Exercise directions: Copy out each line of the entries where the word "invalidRegister" is present.

----- Records for the task

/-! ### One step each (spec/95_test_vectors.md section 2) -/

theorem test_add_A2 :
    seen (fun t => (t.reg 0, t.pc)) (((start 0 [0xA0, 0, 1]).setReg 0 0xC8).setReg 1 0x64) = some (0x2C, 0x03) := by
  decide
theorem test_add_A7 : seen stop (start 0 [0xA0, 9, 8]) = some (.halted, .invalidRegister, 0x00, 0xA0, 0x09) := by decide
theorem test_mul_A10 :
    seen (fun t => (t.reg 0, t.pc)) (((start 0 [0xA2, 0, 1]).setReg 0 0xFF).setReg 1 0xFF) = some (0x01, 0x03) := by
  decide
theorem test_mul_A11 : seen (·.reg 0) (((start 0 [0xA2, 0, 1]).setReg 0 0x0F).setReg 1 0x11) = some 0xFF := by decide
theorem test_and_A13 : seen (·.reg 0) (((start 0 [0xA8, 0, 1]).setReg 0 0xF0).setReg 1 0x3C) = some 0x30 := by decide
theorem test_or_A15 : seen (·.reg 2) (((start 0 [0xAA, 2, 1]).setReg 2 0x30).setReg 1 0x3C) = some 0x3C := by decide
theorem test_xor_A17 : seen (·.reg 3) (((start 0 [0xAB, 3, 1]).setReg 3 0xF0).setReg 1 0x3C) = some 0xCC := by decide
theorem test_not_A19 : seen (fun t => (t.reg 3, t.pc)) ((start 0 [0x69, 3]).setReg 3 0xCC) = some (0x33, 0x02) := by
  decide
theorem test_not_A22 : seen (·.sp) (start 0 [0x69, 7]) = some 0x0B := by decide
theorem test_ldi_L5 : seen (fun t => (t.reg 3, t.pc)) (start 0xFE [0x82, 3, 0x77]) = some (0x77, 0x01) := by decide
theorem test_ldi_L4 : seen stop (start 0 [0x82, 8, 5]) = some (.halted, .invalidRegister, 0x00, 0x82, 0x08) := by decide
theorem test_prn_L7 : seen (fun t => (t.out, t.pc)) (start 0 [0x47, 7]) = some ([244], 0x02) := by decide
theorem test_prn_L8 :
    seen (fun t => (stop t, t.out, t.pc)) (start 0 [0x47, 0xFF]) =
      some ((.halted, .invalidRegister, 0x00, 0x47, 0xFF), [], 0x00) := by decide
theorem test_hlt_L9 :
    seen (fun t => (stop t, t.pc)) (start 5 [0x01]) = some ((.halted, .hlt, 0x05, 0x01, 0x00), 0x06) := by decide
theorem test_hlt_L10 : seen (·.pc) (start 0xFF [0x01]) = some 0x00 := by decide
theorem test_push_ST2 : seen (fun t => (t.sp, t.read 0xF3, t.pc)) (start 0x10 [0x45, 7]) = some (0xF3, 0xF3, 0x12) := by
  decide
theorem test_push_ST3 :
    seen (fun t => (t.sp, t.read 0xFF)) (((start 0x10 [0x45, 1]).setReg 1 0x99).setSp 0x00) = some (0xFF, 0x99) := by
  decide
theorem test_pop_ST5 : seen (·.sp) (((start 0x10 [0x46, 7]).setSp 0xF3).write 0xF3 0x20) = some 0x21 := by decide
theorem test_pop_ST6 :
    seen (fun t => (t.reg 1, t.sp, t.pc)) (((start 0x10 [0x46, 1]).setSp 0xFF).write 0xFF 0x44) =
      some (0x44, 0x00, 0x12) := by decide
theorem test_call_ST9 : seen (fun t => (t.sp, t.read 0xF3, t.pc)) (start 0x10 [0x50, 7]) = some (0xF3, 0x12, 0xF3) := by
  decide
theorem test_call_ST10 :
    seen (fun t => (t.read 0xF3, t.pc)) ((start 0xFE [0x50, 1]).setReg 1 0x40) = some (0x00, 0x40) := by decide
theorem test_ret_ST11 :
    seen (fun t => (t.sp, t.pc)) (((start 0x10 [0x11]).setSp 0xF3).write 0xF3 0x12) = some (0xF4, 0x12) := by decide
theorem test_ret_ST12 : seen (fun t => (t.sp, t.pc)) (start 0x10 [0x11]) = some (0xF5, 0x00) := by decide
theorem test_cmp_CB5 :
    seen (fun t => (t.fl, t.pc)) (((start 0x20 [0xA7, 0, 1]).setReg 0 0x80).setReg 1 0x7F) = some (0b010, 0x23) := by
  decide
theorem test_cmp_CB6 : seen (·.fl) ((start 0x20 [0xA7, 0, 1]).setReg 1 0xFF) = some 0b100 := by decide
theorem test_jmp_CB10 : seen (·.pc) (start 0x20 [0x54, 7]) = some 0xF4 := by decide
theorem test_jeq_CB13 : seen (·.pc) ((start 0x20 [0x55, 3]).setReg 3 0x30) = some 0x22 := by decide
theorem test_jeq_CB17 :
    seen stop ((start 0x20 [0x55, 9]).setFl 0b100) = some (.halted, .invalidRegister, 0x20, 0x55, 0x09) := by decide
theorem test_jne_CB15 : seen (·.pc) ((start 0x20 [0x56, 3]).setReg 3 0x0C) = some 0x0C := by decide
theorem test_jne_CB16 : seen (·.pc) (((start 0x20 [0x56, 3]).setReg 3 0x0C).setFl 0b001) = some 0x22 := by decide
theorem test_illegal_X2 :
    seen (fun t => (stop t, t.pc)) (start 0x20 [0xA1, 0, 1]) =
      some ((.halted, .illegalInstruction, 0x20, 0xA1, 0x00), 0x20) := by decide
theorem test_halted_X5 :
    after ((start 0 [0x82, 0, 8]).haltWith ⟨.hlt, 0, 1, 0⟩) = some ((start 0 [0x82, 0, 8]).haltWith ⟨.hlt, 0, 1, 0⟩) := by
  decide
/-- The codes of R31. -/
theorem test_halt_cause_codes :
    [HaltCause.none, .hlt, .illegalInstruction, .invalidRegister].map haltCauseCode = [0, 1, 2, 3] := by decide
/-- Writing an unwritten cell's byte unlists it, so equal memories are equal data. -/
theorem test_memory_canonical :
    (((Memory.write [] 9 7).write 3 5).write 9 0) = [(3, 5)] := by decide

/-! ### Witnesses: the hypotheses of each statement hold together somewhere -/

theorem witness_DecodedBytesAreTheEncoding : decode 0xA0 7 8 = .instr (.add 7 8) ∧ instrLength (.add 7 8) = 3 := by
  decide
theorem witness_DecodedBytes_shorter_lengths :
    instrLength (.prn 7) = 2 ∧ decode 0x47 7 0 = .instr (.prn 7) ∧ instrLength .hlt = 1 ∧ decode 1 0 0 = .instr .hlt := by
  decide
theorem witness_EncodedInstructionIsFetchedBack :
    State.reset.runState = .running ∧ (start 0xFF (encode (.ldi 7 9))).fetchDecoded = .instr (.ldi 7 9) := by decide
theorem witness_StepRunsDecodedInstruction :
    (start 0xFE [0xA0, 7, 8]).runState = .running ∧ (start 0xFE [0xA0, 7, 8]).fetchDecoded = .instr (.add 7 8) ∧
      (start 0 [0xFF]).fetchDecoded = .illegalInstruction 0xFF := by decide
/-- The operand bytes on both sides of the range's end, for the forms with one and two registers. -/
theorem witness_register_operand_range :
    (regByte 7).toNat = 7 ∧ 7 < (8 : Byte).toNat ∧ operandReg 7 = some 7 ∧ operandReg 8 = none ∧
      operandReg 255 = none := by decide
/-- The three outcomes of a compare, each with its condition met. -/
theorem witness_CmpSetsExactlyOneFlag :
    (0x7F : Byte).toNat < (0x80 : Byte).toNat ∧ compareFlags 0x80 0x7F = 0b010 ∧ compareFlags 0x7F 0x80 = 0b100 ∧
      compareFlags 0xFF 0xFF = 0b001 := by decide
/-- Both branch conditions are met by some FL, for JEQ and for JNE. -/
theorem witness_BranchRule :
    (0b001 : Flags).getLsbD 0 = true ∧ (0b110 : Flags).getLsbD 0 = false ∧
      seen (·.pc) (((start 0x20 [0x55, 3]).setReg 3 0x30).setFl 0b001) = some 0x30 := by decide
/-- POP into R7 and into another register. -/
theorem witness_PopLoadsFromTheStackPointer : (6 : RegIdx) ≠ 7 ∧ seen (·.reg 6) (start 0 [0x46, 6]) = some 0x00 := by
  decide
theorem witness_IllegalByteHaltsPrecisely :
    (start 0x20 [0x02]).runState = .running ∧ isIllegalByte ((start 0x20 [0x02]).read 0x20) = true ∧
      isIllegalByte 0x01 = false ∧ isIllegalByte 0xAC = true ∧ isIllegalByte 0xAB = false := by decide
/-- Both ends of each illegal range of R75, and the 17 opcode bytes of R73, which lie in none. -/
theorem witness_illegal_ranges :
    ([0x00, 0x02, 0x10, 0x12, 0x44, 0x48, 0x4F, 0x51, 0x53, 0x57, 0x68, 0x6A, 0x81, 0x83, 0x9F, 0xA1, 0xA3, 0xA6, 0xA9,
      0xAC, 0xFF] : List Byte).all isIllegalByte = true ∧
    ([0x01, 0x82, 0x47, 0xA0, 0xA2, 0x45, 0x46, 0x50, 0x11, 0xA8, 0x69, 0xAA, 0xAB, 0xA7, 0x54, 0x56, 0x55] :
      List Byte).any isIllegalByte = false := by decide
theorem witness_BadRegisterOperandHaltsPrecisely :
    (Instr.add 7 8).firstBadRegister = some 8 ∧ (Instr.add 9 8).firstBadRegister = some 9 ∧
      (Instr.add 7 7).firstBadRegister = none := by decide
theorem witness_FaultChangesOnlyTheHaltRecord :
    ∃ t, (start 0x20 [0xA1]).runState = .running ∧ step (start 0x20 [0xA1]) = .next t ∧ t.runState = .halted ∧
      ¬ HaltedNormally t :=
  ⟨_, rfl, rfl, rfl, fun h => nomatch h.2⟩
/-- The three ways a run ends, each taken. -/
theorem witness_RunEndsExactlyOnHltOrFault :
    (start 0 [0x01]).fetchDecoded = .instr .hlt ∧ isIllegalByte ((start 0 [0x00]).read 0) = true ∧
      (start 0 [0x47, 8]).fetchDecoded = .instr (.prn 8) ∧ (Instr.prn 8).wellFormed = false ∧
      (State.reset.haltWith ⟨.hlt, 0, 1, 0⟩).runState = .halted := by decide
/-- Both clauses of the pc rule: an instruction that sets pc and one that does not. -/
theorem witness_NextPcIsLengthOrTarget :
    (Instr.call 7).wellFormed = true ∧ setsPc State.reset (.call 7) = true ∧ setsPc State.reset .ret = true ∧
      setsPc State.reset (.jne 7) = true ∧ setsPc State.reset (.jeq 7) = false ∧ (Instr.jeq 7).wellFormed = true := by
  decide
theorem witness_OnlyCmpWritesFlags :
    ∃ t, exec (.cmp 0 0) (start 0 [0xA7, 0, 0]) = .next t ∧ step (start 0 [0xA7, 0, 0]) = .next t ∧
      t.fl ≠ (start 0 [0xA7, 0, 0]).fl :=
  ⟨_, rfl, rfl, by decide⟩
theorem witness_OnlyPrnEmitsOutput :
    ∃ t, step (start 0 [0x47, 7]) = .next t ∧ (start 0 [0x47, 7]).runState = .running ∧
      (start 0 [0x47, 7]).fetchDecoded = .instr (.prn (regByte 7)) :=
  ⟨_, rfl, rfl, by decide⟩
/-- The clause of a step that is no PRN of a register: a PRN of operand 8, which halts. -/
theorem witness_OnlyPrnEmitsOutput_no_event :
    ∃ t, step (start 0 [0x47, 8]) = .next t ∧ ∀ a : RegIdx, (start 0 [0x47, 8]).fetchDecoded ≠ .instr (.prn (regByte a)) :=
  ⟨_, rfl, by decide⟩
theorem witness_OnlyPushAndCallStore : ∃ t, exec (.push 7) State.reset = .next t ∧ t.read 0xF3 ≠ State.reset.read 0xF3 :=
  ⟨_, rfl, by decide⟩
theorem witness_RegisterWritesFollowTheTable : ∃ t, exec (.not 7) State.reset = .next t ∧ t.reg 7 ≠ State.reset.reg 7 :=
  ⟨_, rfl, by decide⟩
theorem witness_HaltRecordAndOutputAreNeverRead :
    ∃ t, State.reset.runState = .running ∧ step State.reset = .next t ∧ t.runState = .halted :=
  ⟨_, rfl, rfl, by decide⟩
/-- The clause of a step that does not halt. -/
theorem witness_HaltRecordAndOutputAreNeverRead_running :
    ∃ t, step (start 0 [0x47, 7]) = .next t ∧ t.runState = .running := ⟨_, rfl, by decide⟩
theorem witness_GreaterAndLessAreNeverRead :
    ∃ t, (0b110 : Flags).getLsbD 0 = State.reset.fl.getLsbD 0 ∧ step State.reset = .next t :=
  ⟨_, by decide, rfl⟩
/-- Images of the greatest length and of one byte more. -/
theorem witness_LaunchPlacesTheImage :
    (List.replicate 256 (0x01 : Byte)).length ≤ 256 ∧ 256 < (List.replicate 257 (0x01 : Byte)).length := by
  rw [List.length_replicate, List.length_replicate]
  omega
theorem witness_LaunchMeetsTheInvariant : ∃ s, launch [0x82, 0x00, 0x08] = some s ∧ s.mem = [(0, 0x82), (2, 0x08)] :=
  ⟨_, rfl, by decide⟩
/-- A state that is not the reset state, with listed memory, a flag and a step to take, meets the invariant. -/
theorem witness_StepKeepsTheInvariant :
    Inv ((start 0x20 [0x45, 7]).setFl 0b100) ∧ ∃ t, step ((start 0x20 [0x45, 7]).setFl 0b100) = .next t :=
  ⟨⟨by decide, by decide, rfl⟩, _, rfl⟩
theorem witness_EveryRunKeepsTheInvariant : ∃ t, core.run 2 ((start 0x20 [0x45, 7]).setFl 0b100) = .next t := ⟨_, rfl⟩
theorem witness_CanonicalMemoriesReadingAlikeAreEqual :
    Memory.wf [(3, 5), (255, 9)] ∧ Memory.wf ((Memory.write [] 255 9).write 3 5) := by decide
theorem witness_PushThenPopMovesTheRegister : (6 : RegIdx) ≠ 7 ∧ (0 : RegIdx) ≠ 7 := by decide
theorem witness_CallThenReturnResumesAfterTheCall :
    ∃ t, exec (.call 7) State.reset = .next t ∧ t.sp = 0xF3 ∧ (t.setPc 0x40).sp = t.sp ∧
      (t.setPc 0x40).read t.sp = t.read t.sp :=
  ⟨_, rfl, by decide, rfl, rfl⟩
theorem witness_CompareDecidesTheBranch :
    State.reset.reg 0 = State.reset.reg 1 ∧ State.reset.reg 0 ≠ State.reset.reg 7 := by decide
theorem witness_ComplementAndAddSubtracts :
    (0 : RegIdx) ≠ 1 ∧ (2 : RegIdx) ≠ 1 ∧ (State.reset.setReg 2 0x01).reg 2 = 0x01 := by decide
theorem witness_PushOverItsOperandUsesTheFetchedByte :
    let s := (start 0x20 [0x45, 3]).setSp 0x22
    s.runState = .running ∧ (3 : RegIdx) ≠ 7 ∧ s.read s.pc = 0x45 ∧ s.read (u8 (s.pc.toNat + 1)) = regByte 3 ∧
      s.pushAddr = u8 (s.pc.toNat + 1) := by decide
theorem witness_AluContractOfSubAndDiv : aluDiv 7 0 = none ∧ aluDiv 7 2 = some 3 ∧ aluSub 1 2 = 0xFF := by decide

----------

Solution below:
theorem test_add_A7 : seen stop (start 0 [0xA0, 9, 8]) = some (.halted, .invalidRegister, 0x00, 0xA0, 0x09) := by decide
theorem test_ldi_L4 : seen stop (start 0 [0x82, 8, 5]) = some (.halted, .invalidRegister, 0x00, 0x82, 0x08) := by decide
      some ((.halted, .invalidRegister, 0x00, 0x47, 0xFF), [], 0x00) := by decide
    seen stop ((start 0x20 [0x55, 9]).setFl 0b100) = some (.halted, .invalidRegister, 0x20, 0x55, 0x09) := by decide
    [HaltCause.none, .hlt, .illegalInstruction, .invalidRegister].map haltCauseCode = [0, 1, 2, 3] := by decide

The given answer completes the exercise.